At that moment, the super-villainess came from around a corner. “Surprise, surprise, mister — I am out of jail and ready to kick your tail.”
“Wait! We can discuss this.”
“What, you gonna tell me you’ve changed sides?” said Honey Bear. “You’re out for the bounty on the Zoo Crew? Save it, flower. I already twigged that much. I may be a so-far-minor-league villainess, but I am smarter then the average bear.”
Stink Bomber groaned. Every bear he met used that line from the old TV series Jellostone.
“So why this?” he asked, pointing to his left foot.
“New and improved honeytrap, sweetie, just for you.”
“Hey, neat,” said Stink Bomber. “Never would have expected that.
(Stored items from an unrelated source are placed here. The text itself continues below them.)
-- ==== Sys2Proof/Laws/State.lean ====
section
/-!
SUPPORT. Laws/State.lean: what each update of the state leaves of every field, one lemma per field and update.
-/
namespace Sys2Proof.Machine

variable (s : State)

@[simp] theorem State.setReg_vis (a : Nat) (w : Word) : (s.setReg a w).vis = s.vis := rfl
@[simp] theorem State.setReg_raised (a : Nat) (w : Word) : (s.setReg a w).raised = s.raised := rfl
@[simp] theorem State.setReg_clears (a : Nat) (w : Word) : (s.setReg a w).clears = s.clears := rfl
@[simp] theorem State.setReg_mem (a : Nat) (w : Word) : (s.setReg a w).mem = s.mem := rfl
@[simp] theorem State.setReg_now (a : Nat) (w : Word) : (s.setReg a w).now = s.now := rfl
@[simp] theorem State.setReg_frame (a : Nat) (w : Word) : (s.setReg a w).frame = s.frame := rfl
@[simp] theorem State.setReg_fr (a : Nat) (w : Word) : (s.setReg a w).fr = s.fr := rfl
@[simp] theorem State.setReg_ports (a : Nat) (w : Word) : (s.setReg a w).ports = s.ports := rfl
@[simp] theorem State.setReg_ctxs (a : Nat) (w : Word) : (s.setReg a w).ctxs = s.ctxs := rfl
@[simp] theorem State.setReg_batts (a : Nat) (w : Word) : (s.setReg a w).batts = s.batts := rfl
@[simp] theorem State.setReg_cores (a : Nat) (w : Word) : (s.setReg a w).cores = s.cores := rfl
@[simp] theorem State.setReg_link (a : Nat) (w : Word) : (s.setReg a w).link = s.link := rfl
@[simp] theorem State.setReg_flt (a : Nat) (w : Word) : (s.setReg a w).flt = s.flt := rfl
@[simp] theorem State.setReg_pwr (a : Nat) (w : Word) : (s.setReg a w).pwr = s.pwr := rfl
@[simp] theorem State.setReg_cal (a : Nat) (w : Word) : (s.setReg a w).cal = s.cal := rfl
@[simp] theorem State.setReg_sec (a : Nat) (w : Word) : (s.setReg a w).sec = s.sec := rfl
@[simp] theorem State.setReg_img (a : Nat) (w : Word) : (s.setReg a w).img = s.img := rfl
@[simp] theorem State.setReg_sent (a : Nat) (w : Word) : (s.setReg a w).sent = s.sent := rfl
@[simp] theorem State.setReg_freeCtr (a : Nat) (w : Word) : (s.setReg a w).freeCtr = s.freeCtr := rfl
@[simp] theorem State.setReg_pending (a : Nat) (w : Word) : (s.setReg a w).pending = s.pending := rfl

@[simp] theorem State.setCtx_regs (c : Nat) (x : Ctx) : (s.setCtx c x).regs = s.regs := rfl
@[simp] theorem State.setCtx_vis (c : Nat) (x : Ctx) : (s.setCtx c x).vis = s.vis := rfl
@[simp] theorem State.setCtx_raised (c : Nat) (x : Ctx) : (s.setCtx c x).raised = s.raised := rfl
@[simp] theorem State.setCtx_clears (c : Nat) (x : Ctx) : (s.setCtx c x).clears = s.clears := rfl
@[simp] theorem State.setCtx_mem (c : Nat) (x : Ctx) : (s.setCtx c x).mem = s.mem := rfl
@[simp] theorem State.setCtx_now (c : Nat) (x : Ctx) : (s.setCtx c x).now = s.now := rfl
@[simp] theorem State.setCtx_frame (c : Nat) (x : Ctx) : (s.setCtx c x).frame = s.frame := rfl
@[simp] theorem State.setCtx_fr (c : Nat) (x : Ctx) : (s.setCtx c x).fr = s.fr := rfl
@[simp] theorem State.setCtx_ports (c : Nat) (x : Ctx) : (s.setCtx c x).ports = s.ports := rfl
@[simp] theorem State.setCtx_batts (c : Nat) (x : Ctx) : (s.setCtx c x).batts = s.batts := rfl
@[simp] theorem State.setCtx_cores (c : Nat) (x : Ctx) : (s.setCtx c x).cores = s.cores := rfl
@[simp] theorem State.setCtx_link (c : Nat) (x : Ctx) : (s.setCtx c x).link = s.link := rfl
@[simp] theorem State.setCtx_flt (c : Nat) (x : Ctx) : (s.setCtx c x).flt = s.flt := rfl
@[simp] theorem State.setCtx_pwr (c : Nat) (x : Ctx) : (s.setCtx c x).pwr = s.pwr := rfl
@[simp] theorem State.setCtx_cal (c : Nat) (x : Ctx) : (s.setCtx c x).cal = s.cal := rfl
@[simp] theorem State.setCtx_sec (c : Nat) (x : Ctx) : (s.setCtx c x).sec = s.sec := rfl
@[simp] theorem State.setCtx_img (c : Nat) (x : Ctx) : (s.setCtx c x).img = s.img := rfl
@[simp] theorem State.setCtx_sent (c : Nat) (x : Ctx) : (s.setCtx c x).sent = s.sent := rfl
@[simp] theorem State.setCtx_freeCtr (c : Nat) (x : Ctx) : (s.setCtx c x).freeCtr = s.freeCtr := rfl
@[simp] theorem State.setCtx_pending (c : Nat) (x : Ctx) : (s.setCtx c x).pending = s.pending := rfl

@[simp] theorem State.updCtx_regs (c : Nat) (f : Ctx → Ctx) : (s.updCtx c f).regs = s.regs := rfl
@[simp] theorem State.updCtx_vis (c : Nat) (f : Ctx → Ctx) : (s.updCtx c f).vis = s.vis := rfl
@[simp] theorem State.updCtx_raised (c : Nat) (f : Ctx → Ctx) : (s.updCtx c f).raised = s.raised := rfl
@[simp] theorem State.updCtx_clears (c : Nat) (f : Ctx → Ctx) : (s.updCtx c f).clears = s.clears := rfl
@[simp] theorem State.updCtx_mem (c : Nat) (f : Ctx → Ctx) : (s.updCtx c f).mem = s.mem := rfl
@[simp] theorem State.updCtx_now (c : Nat) (f : Ctx → Ctx) : (s.updCtx c f).now = s.now := rfl
@[simp] theorem State.updCtx_frame (c : Nat) (f : Ctx → Ctx) : (s.updCtx c f).frame = s.frame := rfl
@[simp] theorem State.updCtx_fr (c : Nat) (f : Ctx → Ctx) : (s.updCtx c f).fr = s.fr := rfl
@[simp] theorem State.updCtx_ports (c : Nat) (f : Ctx → Ctx) : (s.updCtx c f).ports = s.ports := rfl
@[simp] theorem State.updCtx_batts (c : Nat) (f : Ctx → Ctx) : (s.updCtx c f).batts = s.batts := rfl
@[simp] theorem State.updCtx_cores (c : Nat) (f : Ctx → Ctx) : (s.updCtx c f).cores = s.cores := rfl
@[simp] theorem State.updCtx_link (c : Nat) (f : Ctx → Ctx) : (s.updCtx c f).link = s.link := rfl
@[simp] theorem State.updCtx_flt (c : Nat) (f : Ctx → Ctx) : (s.updCtx c f).flt = s.flt := rfl
@[simp] theorem State.updCtx_pwr (c : Nat) (f : Ctx → Ctx) : (s.updCtx c f).pwr = s.pwr := rfl
@[simp] theorem State.updCtx_cal (c : Nat) (f : Ctx → Ctx) : (s.updCtx c f).cal = s.cal := rfl
@[simp] theorem State.updCtx_sec (c : Nat) (f : Ctx → Ctx) : (s.updCtx c f).sec = s.sec := rfl
@[simp] theorem State.updCtx_img (c : Nat) (f : Ctx → Ctx) : (s.updCtx c f).img = s.img := rfl
@[simp] theorem State.updCtx_sent (c : Nat) (f : Ctx → Ctx) : (s.updCtx c f).sent = s.sent := rfl
@[simp] theorem State.updCtx_freeCtr (c : Nat) (f : Ctx → Ctx) : (s.updCtx c f).freeCtr = s.freeCtr := rfl
@[simp] theorem State.updCtx_pending (c : Nat) (f : Ctx → Ctx) : (s.updCtx c f).pending = s.pending := rfl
So let me go, and we can figure out a way to get the whole Zoo Crew, fifty-fifty split. What do you say?”
“You got a good poison bomb?” Honey Bear asked.
“No. All of my bombs are non-lethal. I wouldn’t want to hurt anyone, you know.”
Honey Bear looked thoughtful for a moment, then shrugged. “Nah… revenge is sweet.”
“So is apple cider!” Stink Bomber exclaimed, throwing a smoke bomb, followed by his new and improved acid bomb, which freed his foot. “And I am placing you under arrest again,” he stated as he threw a left hook that took her in the chin and knocked her down. “Mama always said never hurt a lady. Well, sister, you’re no lady.”
“Nor is she Honey Bear,” a voice hissed. Stink Bomber turned around to spot a rather snappily dressed gecko. “Ssseee…?”
Stink Bomber turned back and saw Honey Bear dissolve into Alley-Kat-Abra.
“Ssshee was trying to find out what ssside you’re on. My bosss wasss curiousss, too.”
“Whom might that be?” Stink Bomber asked, but then suddenly fell unconscious.